Menu

#1579 Detect TSV glossary encoding via magic comment

5.6
closed-fixed
None
5
2021-10-06
2021-07-01
No

This is a mitigation for [bugs:#1046]

Detecting the encoding of TSV glossary files is fallible due to the nature of encoding detection algorithms.

To help avoid misdetections, OmegaT now attempts to determine the encoding of a TSV glossary file (except with extension .utf8) by inspecting the first line of the file for a "magic comment".

A magic comment is a comment line with content formatted like

-*- foo: bar; biz: baz -*-

which represents instructions to set foo to bar and biz to baz.
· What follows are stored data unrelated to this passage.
-- ==== Sys2Proof/Machine/Float32.lean ====
section
/-! DEFINITION. Binary32 arithmetic (00_scope.md R11, 92_eei_decisions.md D8): every operation computes the exact result
on integers and rounds it once to nearest even; subnormals are kept, overflow gives an infinity, and an invalid operation
or a NaN operand gives a NaN whose bits are free (U20, log 5). Nothing raises (60_exceptions.md R378). -/

namespace Sys2Proof.Machine

/-- A binary32 value as a NaN, a signed infinity, or `(-1)^neg * m * 2^e`. -/
inductive F32Class where
  | nan
  | inf (neg : Bool)
  | fin (neg : Bool) (m : Nat) (e : Int)
  deriving DecidableEq, Repr

/-- The class of a bit pattern: sign in bit 31, exponent in 30:23, fraction in 22:0. -/
def f32Class (x : F32) : F32Class :=
  let neg := x.getLsbD 31
  let ex := (x.extractLsb' 23 8).toNat
  let fr := (x.extractLsb' 0 23).toNat
  if ex = 255 then (if fr = 0 then .inf neg else .nan)
  else if ex = 0 then .fin neg fr (-149)
  else .fin neg (fr + 8388608) ((ex : Int) - 150)

/-- The sign bit set or clear over a magnitude pattern below `2^31`. -/
def f32Signed (neg : Bool) (magnitude : Nat) : F32 :=
  BitVec.ofNat 32 (if neg then magnitude + 2147483648 else magnitude)

/-- A signed infinity. -/
def f32Inf (neg : Bool) : F32 := f32Signed neg 0x7F800000

/-- A signed zero. -/
def f32Zero (neg : Bool) : F32 := f32Signed neg 0

/-- `m / 2^d` rounded to the nearest integer, ties to even. -/
def roundShift (m d : Nat) : Nat :=
  let q := m >>> d
  let r := m % 2 ^ d
  if 2 ^ d < 2 * r then q + 1
  else if 2 * r = 2 ^ d ∧ q % 2 = 1 then q + 1
  else q

/-- `f32((-1)^neg * m * 2^e)`: one rounding to nearest even (00_scope.md R11). The unit of the last place is
`2^max(E - 23, -149)` where `2^E` is the leading bit; a magnitude at or above `2^128` after rounding is an infinity. -/
def f32Round (neg : Bool) (m : Nat) (e : Int) : F32 :=
  if m = 0 then f32Zero neg
  else
    let lead : Int := (Nat.log2 m : Int) + e
    let ulp : Int := max (lead - 23) (-149)
    let mant : Nat := if ulp ≤ e then m <<< (e - ulp).toNat else roundShift m (ulp - e).toNat
    if 127 < lead then f32Inf neg
    else f32Signed neg (min (((ulp + 149).toNat <<< 23) + mant) 0x7F800000)

/-- `f32(v)` of a natural number. -/
def f32OfNat (v : Nat) : F32 := f32Round false v 0

/-- The NaN of an invalid operation or a NaN operand: the free bits of `Config.nanBits` made into a NaN pattern. -/
def f32NaN (op : FloatOp) (a b : F32) : F32 :=
  let raw := Config.nanBits op a b
  if raw.extractLsb' 0 23 = 0 then raw ||| 0x7FC00000 else raw ||| 0x7F800000

/-- The value is a NaN. -/
def f32IsNaN (x : F32) : Bool := f32Class x == .nan

/-- The value is neither a NaN nor an infinity. -/
def f32IsFinite (x : F32) : Bool := (x.extractLsb' 23 8).toNat != 255

/-- Exact sign inversion (46_mdct.md R303). -/
def f32Neg (x : F32) : F32 := x ^^^ 0x80000000

/-- `x > 0`: the ordered comparison of 00_scope.md R11, false for NaN and for either zero. -/
def f32Gt0 (x : F32) : Bool := 0 < x.toNat && x.toNat ≤ 0x7F800000

/-- The signed integer `(-1)^neg * m`. -/
def signedNat (neg : Bool) (m : Nat) : Int := if neg then -(m : Int) else m

/-- `a +f b`. An exact zero sum is `+0.0` unless both operands are negative zeros. -/
def f32Add (a b : F32) : F32 :=
  match f32Class a, f32Class b with
  | .nan, _ => f32NaN .add a b
  | .inf _, .nan => f32NaN .add a b
  | .fin _ _ _, .nan => f32NaN .add a b
  | .inf na, .inf nb => if na = nb then a else f32NaN .add a b
  | .inf _, .fin _ _ _ => a
  | .fin _ _ _, .inf _ => b
  | .fin na ma ea, .fin nb mb eb =>
    let e := min ea eb
    let sum := signedNat na (ma <<< (ea - e).toNat) + signedNat nb (mb <<< (eb - e).toNat)
    if sum = 0 then f32Zero (na && nb) else f32Round (sum < 0) sum.natAbs e

/-- `a -f b`: `a` plus the exactly negated `b`. -/
def f32Sub (a b : F32) : F32 := f32Add a (f32Neg b)

/-- `a *f b`. -/
def f32Mul (a b : F32) : F32 :=
  match f32Class a, f32Class b with
  | .nan, _ => f32NaN .mul a b
  | .inf _, .nan => f32NaN .mul a b
  | .fin _ _ _, .nan => f32NaN .mul a b
  | .inf na, .inf nb => f32Inf (na != nb)
  | .inf na, .fin nb mb _ => if mb = 0 then f32NaN .mul a b else f32Inf (na != nb)
  | .fin na ma _, .inf nb => if ma = 0 then f32NaN .mul a b else f32Inf (na != nb)
  | .fin na ma ea, .fin nb mb eb => f32Round (na != nb) (ma * mb) (ea + eb)

/-- `a /f b`: the quotient to 64 extra bits with a sticky bit below it, rounded once. -/
def f32Div (a b : F32) : F32 :=
  match f32Class a, f32Class b with
  | .nan, _ => f32NaN .div a b
  | .inf _, .nan => f32NaN .div a b
  | .fin _ _ _, .nan => f32NaN .div a b
  | .inf _, .inf _ => f32NaN .div a b
  | .inf na, .fin nb _ _ => f32Inf (na != nb)
  | .fin na _ _, .inf nb => f32Zero (na != nb)
  | .fin na ma ea, .fin nb mb eb =>
    if mb = 0 then (if ma = 0 then f32NaN .div a b else f32Inf (na != nb))
    else
      let q := (ma <<< 64) / mb
      let sticky := if (ma <<< 64) % mb = 0 then 0 else 1
      f32Round (na != nb) (2 * q + sticky) (ea - eb - 65)

end Sys2Proof.Machine
end

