-- ==== Sys2Proof/Machine/HostPort.lean ====
section
/-! DEFINITION. What the host can do while the decoder is idle (10_state.md R29, 20_memory.md R60, R75): write `ARG0` to
`ARG3`, `CMD` and `PKT`, read the numbered registers and the valid words of `PCM`. Also what a word in `CMD` that is no
legal command does (60_exceptions.md R374 rows 1 to 3). -/

namespace Sys2Proof.Machine

/-- The host writes a command word to `CMD`: the command starts (30_encoding.md R91, log 10). -/
def State.hostWriteCmd (word : BitVec 32) (s : State) : State := { s with cmd := some word }

/-- The host writes `ARG0` to `ARG3`; a write to any other number but `CMD` is ignored (10_state.md R29, U24). -/
def State.hostWriteRegister (number : Nat) (v : BitVec 32) (s : State) : State :=
  match number with
  | 24 => { s with arg0 := v }
  | 25 => { s with arg1 := v }
  | 26 => { s with arg2 := v }
  | 27 => { s with arg3 := v }
  | 31 => s.hostWriteCmd v
  | _ => s

/-- The host writes a byte of `PKT` (20_memory.md R60); no address at or above `2^32` exists. -/
def State.hostWritePkt (a : BitVec 32) (v : Byte) (s : State) : State :=
  { s with pkt := s.pkt.write a.toNat v }

/-- The host writes bytes at consecutive addresses of `PKT`. -/
def State.hostWritePayload (a : BitVec 32) : List Byte → State → State
  | [], s => s
  | v :: vs, s => State.hostWritePayload (a + 1) vs (s.hostWritePkt a v)

/-- The host reads a numbered register of one value (10_state.md R22, R25, R28, R29); reserved numbers read 0. `none`:
`CMD` is write-only, and registers 12 and 13 hold one value a channel. DESIGN CHOICE, unsafe (log 30): the signed `GRANULE` is
given as its 64-bit pattern, a number of at least 0; R25 does not say in which form a read delivers it. -/
def State.hostReadRegister (number : Nat) (s : State) : Option Nat :=
  match number with
  | 0 => some s.base.toNat
  | 1 => some s.len.toNat
  | 2 => some s.pos
  | 3 => some (bitValue s.eoff)
  | 4 => some s.mode.toNat
  | 5 => some (bitValue s.w)
  | 6 => some (bitValue s.lw)
  | 7 => some (bitValue s.nw)
  | 8 => some s.pcmend.toNat
  | 9 => some s.granule.toNat
  | 10 => some (bitValue s.eos)
  | 11 => some (bitValue s.bos)
  | 14 => some 0
  | 15 => some 0
  | 16 => some s.phase.code.toNat
  | 17 => some s.bstate.code.toNat
  | 18 => some s.status.toNat
  | 19 => some s.cause.toNat
  | 20 => some s.res.toNat
  | 21 => some s.samples.toNat
  | 22 => some (bitValue s.trunc)
  | 23 => some 0
  | 24 => some s.arg0.toNat
  | 25 => some s.arg1.toNat
  | 26 => some s.arg2.toNat
  | 27 => some s.arg3.toNat
  | 28 => some 0
  | 29 => some 0
  | 30 => some 0
  | _ => none

/-- The host reads `NONZERO[c]` (register 12). -/
def State.hostReadNonzero (c : Nat) (s : State) : Bool := s.isNonzero c

/-- The host reads `MEMO[c]` (register 13). -/
def State.hostReadMemo (c : Nat) (s : State) : Option Memo := fieldAt s.memo c

/-- The host reads `pcm[c][i]`: the word when it is valid (20_memory.md R62), `none` where its value is unspecified. -/
def State.hostReadPcm (c i : Nat) (s : State) : Option F32 := do
  let row ← s.pcm[c]?
  row[i]?

/-- The status a word that is no legal command ends with (60_exceptions.md R374 rows 1 to 3). -/
def rejection : DecodeError → Failure
  | .reservedOpcode => .illegal .reservedOpcode
  | .internalForm => .illegal .internalOperation
  | .badField => .illegal .badOperand

/-- A word that is no legal command is turned away: `STATUS`, `CAUSE` and `RES` change, nothing else (R372). -/
def rejectWord (e : DecodeError) (s : State) : Host.Outcome State Fault Refusal :=
  .next (s.completeFail (rejection e))

/-- The command word waiting in `CMD`; none when the decoder is idle (70_reset_and_hazards.md R410). -/
def State.pendingCommand (s : State) : Option (BitVec 32) := s.cmd

/-- An idle decoder waits for the host (70_reset_and_hazards.md R410). -/
def idle (s : State) : Host.Outcome State Fault Refusal := .next s

end Sys2Proof.Machine
end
OmegaT recognizes only the setting coding: <charset> where <charset> is a charset recognized by Java's Charset#forName, such as utf-8.

A magic comment setting the coding to utf-8 will be automatically included as the first line of a writable glossary file created by OmegaT. Since the recognized comment marker for glossary files is #, the magic comment is:

# -*- coding: utf-8 -*-

Note that you can include arbitrary content between the # and the first -*-.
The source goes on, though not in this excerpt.